Talk:Wide area network/Archive 1
This is an archive of past discussions about Wide area network. Do not edit the contents of this page. If you wish to start a new discussion or revive an old one, please do so on the current talk page. |
Archive 1 |
August 2006
The ARPANET certainly covered a wide geographical area - I'm not sure it classifies as a LAN. I suppose the argument in favor of it being considered LAN is that it was not built out of smaller subnetworks (e.g. LANs) and was technologically more similar to today's LANs than to today's WANs. Comments? Also the statement that the ARPANET was "invented by the US military" is probably a little misleading. Speedarius 01:36, 3 August 2006 (UTC)
what is wide area netwok?
- If you couldn't understand the article a WAN simply is a network on a large area, such as across a city or between countries.GeneralBenKenobi 05:01, 5 November 2005 (UTC)
External link
I believe that allowing readers to check there internet WAN IP address is useful. Having an external link to a page without ads is a benefit to the user. Is there a wiki tag that displays the reader's WAN IP address?

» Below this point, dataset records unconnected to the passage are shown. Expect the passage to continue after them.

-- ==== Sys2Proof/Certificates/Slice0/Obligations.lean ====
section
/-! DEFINITION. The statements for the provers. -/

open Sys2Proof Sys2Proof.Machine

/-! ### Integers (R90, R93 to R97) -/

/-- R90, R93: without SAT the 32-bit arithmetic writes the exact result modulo 2^32 for every lane, and no flag, no other register and no memory
changes; `mulh` writes the high half of the signed or of the unsigned product. -/
def Obligations.IntegerArithmeticWraps : Prop :=
  ∀ (s : State) (u : Bool) (h : Guard) (d a : Reg) (b : BSel),
    (s.grp.modf.sat = false →
      Computes (.add u h d a b) s u h d (fun l => (s.grp.rd l a).toInt + (s.grp.opB l b).toInt) ∧
      Computes (.sub u h d a b) s u h d (fun l => (s.grp.rd l a).toInt - (s.grp.opB l b).toInt) ∧
      Computes (.mul u h d a b) s u h d (fun l => (s.grp.rd l a).toInt * (s.grp.opB l b).toInt) ∧
      Computes (.mad u h d a b) s u h d (fun l => (s.grp.rd l a).toInt * (s.grp.opB l b).toInt + (s.grp.rd l d).toInt)) ∧
    Computes (.mulhI32 u h d a b) s u h d (fun l => (s.grp.rd l a).toInt * (s.grp.opB l b).toInt / 2 ^ 32) ∧
    Computes (.mulhN32 u h d a b) s u h d (fun l => ((s.grp.rd l a).toNat * (s.grp.opB l b).toNat / 2 ^ 32 : Nat))

/-- R85, R90: under a MOD hint with SAT the exact signed result is delivered saturated, with SAT and OVF where it was out of range. -/
def Obligations.IntegerSaturation : Prop :=
  ∀ (s : State) (u : Bool) (h : Guard) (d a : Reg) (b : BSel), s.grp.modf.sat = true →
    let lo : Int := -2 ^ 31
    let hi : Int := 2 ^ 31 - 1
    let x (l : Lane) : Int := (s.grp.rd l a).toInt
    let y (l : Lane) : Int := (s.grp.opB l b).toInt
    let z (l : Lane) : Int := (s.grp.rd l d).toInt
    Delivers (.add u h d a b) s u h d (fun l => BitVec.ofInt 32 (clamp lo hi (x l + y l))) (fun l => clampFlags lo hi (x l + y l)) ∧
    Delivers (.sub u h d a b) s u h d (fun l => BitVec.ofInt 32 (clamp lo hi (x l - y l))) (fun l => clampFlags lo hi (x l - y l)) ∧
    Delivers (.mul u h d a b) s u h d (fun l => BitVec.ofInt 32 (clamp lo hi (x l * y l))) (fun l => clampFlags lo hi (x l * y l)) ∧
    Delivers (.mad u h d a b) s u h d (fun l => BitVec.ofInt 32 (clamp lo hi (x l * y l + z l))) (fun l => clampFlags lo hi (x l * y l + z l))

/-- R90, R93: `addx` and `subx` on pairs, wrapping without SAT and saturated with it. -/
def Obligations.PairArithmetic : Prop :=
  ∀ (s : State) (u : Bool) (h : Guard) (d a : Reg) (b : BSel),
    let lo : Int := -2 ^ 63
    let hi : Int := 2 ^ 63 - 1
    let x (l : Lane) : Int := (s.grp.rd64 l a).toInt
    let y (l : Lane) : Int := (s.grp.opB64 l b).toInt
    (s.grp.modf.sat = false →
      ComputesPair (.addx u h d a b) s u h d (fun l => x l + y l) ∧ ComputesPair (.subx u h d a b) s u h d (fun l => x l - y l)) ∧
    (s.grp.modf.sat = true →
      DeliversPair (.addx u h d a b) s u h d (fun l => BitVec.ofInt 64 (clamp lo hi (x l + y l))) (fun l => clampFlags lo hi (x l + y l)) ∧
      DeliversPair (.subx u h d a b) s u h d (fun l => BitVec.ofInt 64 (clamp lo hi (x l - y l))) (fun l => clampFlags lo hi (x l - y l)))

Find your Internet WAN IP Address
Funvill 19:19, 10 March 2007 (UTC)
Capitalization
Is it Wide Area Network or wide area network? The URL of the article and the spelling of similar named networks in the article suggest lower case, however it is written in upper case. —Preceding unsigned comment added by 91.33.73.38 (talk) 17:10, 25 October 2008 (UTC)
Problem with the frontier line between LAN, MAN and WAN
The usual boundary between LANs, MANs and WANs is about distance. For example, LANs are supposed to cover "a small physical area" (Wikipedia) and the IEEE says that a MAN is a MAN "up to 50 km"--apparently, it becomes a WAN if it covers 50.1 km.

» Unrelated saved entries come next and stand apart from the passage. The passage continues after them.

@[simp] theorem State.setIsland_powered (s : State) (k : Nat) (x : Island) : (s.setIsland k x).powered = s.powered := rfl
@[simp] theorem State.setIsland_rank (s : State) (k : Nat) (x : Island) : (s.setIsland k x).rank = s.rank := rfl
@[simp] theorem State.setIsland_inDomain (s : State) (k : Nat) (x : Island) : (s.setIsland k x).inDomain = s.inDomain := rfl
@[simp] theorem State.setIsland_now (s : State) (k : Nat) (x : Island) : (s.setIsland k x).now = s.now := rfl
@[simp] theorem State.setIsland_turn (s : State) (k : Nat) (x : Island) : (s.setIsland k x).turn = s.turn := rfl
@[simp] theorem State.setIsland_cur (s : State) (k : Nat) (x : Island) : (s.setIsland k x).cur = s.cur := rfl
@[simp] theorem State.setIsland_inbox (s : State) (k : Nat) (x : Island) : (s.setIsland k x).inbox = s.inbox := rfl
@[simp] theorem State.setIsland_agenda (s : State) (k : Nat) (x : Island) : (s.setIsland k x).agenda = s.agenda := rfl
@[simp] theorem State.setIsland_lanesLeft (s : State) (k : Nat) (x : Island) : (s.setIsland k x).lanesLeft = s.lanesLeft := rfl
@[simp] theorem State.setIsland_openTick (s : State) (k : Nat) (x : Island) : (s.setIsland k x).openTick = s.openTick := rfl
@[simp] theorem State.setIsland_opens (s : State) (k : Nat) (x : Island) : (s.setIsland k x).opens = s.opens := rfl
@[simp] theorem State.setIsland_nextId (s : State) (k : Nat) (x : Island) : (s.setIsland k x).nextId = s.nextId := rfl
@[simp] theorem State.setIsland_issueSerial (s : State) (k : Nat) (x : Island) : (s.setIsland k x).issueSerial = s.issueSerial := rfl
@[simp] theorem State.setIsland_owners (s : State) (k : Nat) (x : Island) : (s.setIsland k x).owners = s.owners := rfl
@[simp] theorem State.setIsland_rota (s : State) (k : Nat) (x : Island) : (s.setIsland k x).rota = s.rota := rfl
@[simp] theorem State.setIsland_launches (s : State) (k : Nat) (x : Island) : (s.setIsland k x).launches = s.launches := rfl
@[simp] theorem State.setIsland_wgs (s : State) (k : Nat) (x : Island) : (s.setIsland k x).wgs = s.wgs := rfl
@[simp] theorem State.setIsland_groups (s : State) (k : Nat) (x : Island) : (s.setIsland k x).groups = s.groups := rfl
@[simp] theorem State.setIsland_ops (s : State) (k : Nat) (x : Island) : (s.setIsland k x).ops = s.ops := rfl
@[simp] theorem State.setIsland_engs (s : State) (k : Nat) (x : Island) : (s.setIsland k x).engs = s.engs := rfl
@[simp] theorem State.setIsland_waits (s : State) (k : Nat) (x : Island) : (s.setIsland k x).waits = s.waits := rfl
@[simp] theorem State.setIsland_nets (s : State) (k : Nat) (x : Island) : (s.setIsland k x).nets = s.nets := rfl
@[simp] theorem State.setIsland_heldMsgs (s : State) (k : Nat) (x : Island) : (s.setIsland k x).heldMsgs = s.heldMsgs := rfl
@[simp] theorem State.setIsland_chunks (s : State) (k : Nat) (x : Island) : (s.setIsland k x).chunks = s.chunks := rfl
@[simp] theorem State.setIsland_queues (s : State) (k : Nat) (x : Island) : (s.setIsland k x).queues = s.queues := rfl
@[simp] theorem State.setIsland_passes (s : State) (k : Nat) (x : Island) : (s.setIsland k x).passes = s.passes := rfl
@[simp] theorem State.setIsland_tileOps (s : State) (k : Nat) (x : Island) : (s.setIsland k x).tileOps = s.tileOps := rfl
@[simp] theorem State.setIsland_rsv (s : State) (k : Nat) (x : Island) : (s.setIsland k x).rsv = s.rsv := rfl
@[simp] theorem State.setIsland_rsvOld (s : State) (k : Nat) (x : Island) : (s.setIsland k x).rsvOld = s.rsvOld := rfl
@[simp] theorem State.setIsland_trec (s : State) (k : Nat) (x : Island) : (s.setIsland k x).trec = s.trec := rfl
@[simp] theorem State.setIsland_trecOld (s : State) (k : Nat) (x : Island) : (s.setIsland k x).trecOld = s.trecOld := rfl
@[simp] theorem State.setIsland_mem (s : State) (k : Nat) (x : Island) : (s.setIsland k x).mem = s.mem := rfl
@[simp] theorem State.setIsland_faulty (s : State) (k : Nat) (x : Island) : (s.setIsland k x).faulty = s.faulty := rfl
@[simp] theorem State.setIsland_checks (s : State) (k : Nat) (x : Island) : (s.setIsland k x).checks = s.checks := rfl
@[simp] theorem State.setIsland_scratch (s : State) (k : Nat) (x : Island) : (s.setIsland k x).scratch = s.scratch := rfl
@[simp] theorem State.setIsland_obuf (s : State) (k : Nat) (x : Island) : (s.setIsland k x).obuf = s.obuf := rfl
@[simp] theorem State.setIsland_scale (s : State) (k : Nat) (x : Island) : (s.setIsland k x).scale = s.scale := rfl
@[simp] theorem State.setIsland_acc (s : State) (k : Nat) (x : Island) : (s.setIsland k x).acc = s.acc := rfl
@[simp] theorem State.setIsland_engScr (s : State) (k : Nat) (x : Island) : (s.setIsland k x).engScr = s.engScr := rfl
@[simp] theorem State.setIsland_engObuf (s : State) (k : Nat) (x : Island) : (s.setIsland k x).engObuf = s.engObuf := rfl
@[simp] theorem State.setIsland_readHold (s : State) (k : Nat) (x : Island) : (s.setIsland k x).readHold = s.readHold := rfl
@[simp] theorem State.setIsland_l1 (s : State) (k : Nat) (x : Island) : (s.setIsland k x).l1 = s.l1 := rfl
@[simp] theorem State.setIsland_l2 (s : State) (k : Nat) (x : Island) : (s.setIsland k x).l2 = s.l2 := rfl
@[simp] theorem State.setIsland_tlb (s : State) (k : Nat) (x : Island) : (s.setIsland k x).tlb = s.tlb := rfl
@[simp] theorem State.setIsland_tables (s : State) (k : Nat) (x : Island) : (s.setIsland k x).tables = s.tables := rfl
@[simp] theorem State.setIsland_frames (s : State) (k : Nat) (x : Island) : (s.setIsland k x).frames = s.frames := rfl
@[simp] theorem State.setIsland_hostMem (s : State) (k : Nat) (x : Island) : (s.setIsland k x).hostMem = s.hostMem := rfl
@[simp] theorem State.setIsland_port (s : State) (k : Nat) (x : Island) : (s.setIsland k x).port = s.port := rfl
@[simp] theorem State.setIsland_box (s : State) (k : Nat) (x : Island) : (s.setIsland k x).box = s.box := rfl
@[simp] theorem State.setIsland_boxFrozen (s : State) (k : Nat) (x : Island) : (s.setIsland k x).boxFrozen = s.boxFrozen := rfl
@[simp] theorem State.setIsland_sensors (s : State) (k : Nat) (x : Island) : (s.setIsland k x).sensors = s.sensors := rfl
@[simp] theorem State.setIsland_meltSensor (s : State) (k : Nat) (x : Island) : (s.setIsland k x).meltSensor = s.meltSensor := rfl
@[simp] theorem State.setIsland_stacksHot (s : State) (k : Nat) (x : Island) : (s.setIsland k x).stacksHot = s.stacksHot := rfl
@[simp] theorem State.setIsland_siloDown (s : State) (k : Nat) (x : Island) : (s.setIsland k x).siloDown = s.siloDown := rfl
@[simp] theorem State.setIsland_migrations (s : State) (k : Nat) (x : Island) : (s.setIsland k x).migrations = s.migrations := rfl
@[simp] theorem State.setIsland_moves (s : State) (k : Nat) (x : Island) : (s.setIsland k x).moves = s.moves := rfl
@[simp] theorem State.setIsland_transfers (s : State) (k : Nat) (x : Island) : (s.setIsland k x).transfers = s.transfers := rfl
@[simp] theorem State.setIsland_switches (s : State) (k : Nat) (x : Island) : (s.setIsland k x).switches = s.switches := rfl
@[simp] theorem State.setIsland_toBegin (s : State) (k : Nat) (x : Island) : (s.setIsland k x).toBegin = s.toBegin := rfl
@[simp] theorem State.setIsland_borders (s : State) (k : Nat) (x : Island) : (s.setIsland k x).borders = s.borders := rfl
@[simp] theorem State.setIsland_bordering (s : State) (k : Nat) (x : Island) : (s.setIsland k x).bordering = s.bordering := rfl
@[simp] theorem State.setIsland_boundary (s : State) (k : Nat) (x : Island) : (s.setIsland k x).boundary = s.boundary := rfl
@[simp] theorem State.setIsland_began (s : State) (k : Nat) (x : Island) : (s.setIsland k x).began = s.began := rfl
@[simp] theorem State.setIsland_sample (s : State) (k : Nat) (x : Island) : (s.setIsland k x).sample = s.sample := rfl
@[simp] theorem State.setIsland_swapped (s : State) (k : Nat) (x : Island) : (s.setIsland k x).swapped = s.swapped := rfl
@[simp] theorem State.setIsland_lidEmergency (s : State) (k : Nat) (x : Island) : (s.setIsland k x).lidEmergency = s.lidEmergency := rfl
@[simp] theorem State.setIsland_columnsOff (s : State) (k : Nat) (x : Island) : (s.setIsland k x).columnsOff = s.columnsOff := rfl
@[simp] theorem State.setIsland_fabric (s : State) (k : Nat) (x : Island) : (s.setIsland k x).fabric = s.fabric := rfl
@[simp] theorem State.setIsland_spdm (s : State) (k : Nat) (x : Island) : (s.setIsland k x).spdm = s.spdm := rfl
@[simp] theorem State.setIsland_netSerial (s : State) (k : Nat) (x : Island) : (s.setIsland k x).netSerial = s.netSerial := rfl
@[simp] theorem State.setIsland_unsettled (s : State) (k : Nat) (x : Island) : (s.setIsland k x).unsettled = s.unsettled := rfl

I have a problem about that. For example, you can have a leased line between two buildings across a road (this can be a 20 foot network), but you can also have a leased line across continents. Depending on the country and other factors, the technology and the provider can be the same in both cases.
Another example: your LAN is certainly an Ethernet network. If it is in one building, it is a LAN, everybody agrees about that. If it covers two adjacent buildings on one piece of land, is it still a LAN, or is it a MAN? If the answer is, 'a LAN', what about three buildings? Or ten? Fibre networks can go from a building to another, or be in a single building, it's the same technology, Ethernet 100Base-SX, 100Base-FX, 1000Base-LX, whatever. What is the difference?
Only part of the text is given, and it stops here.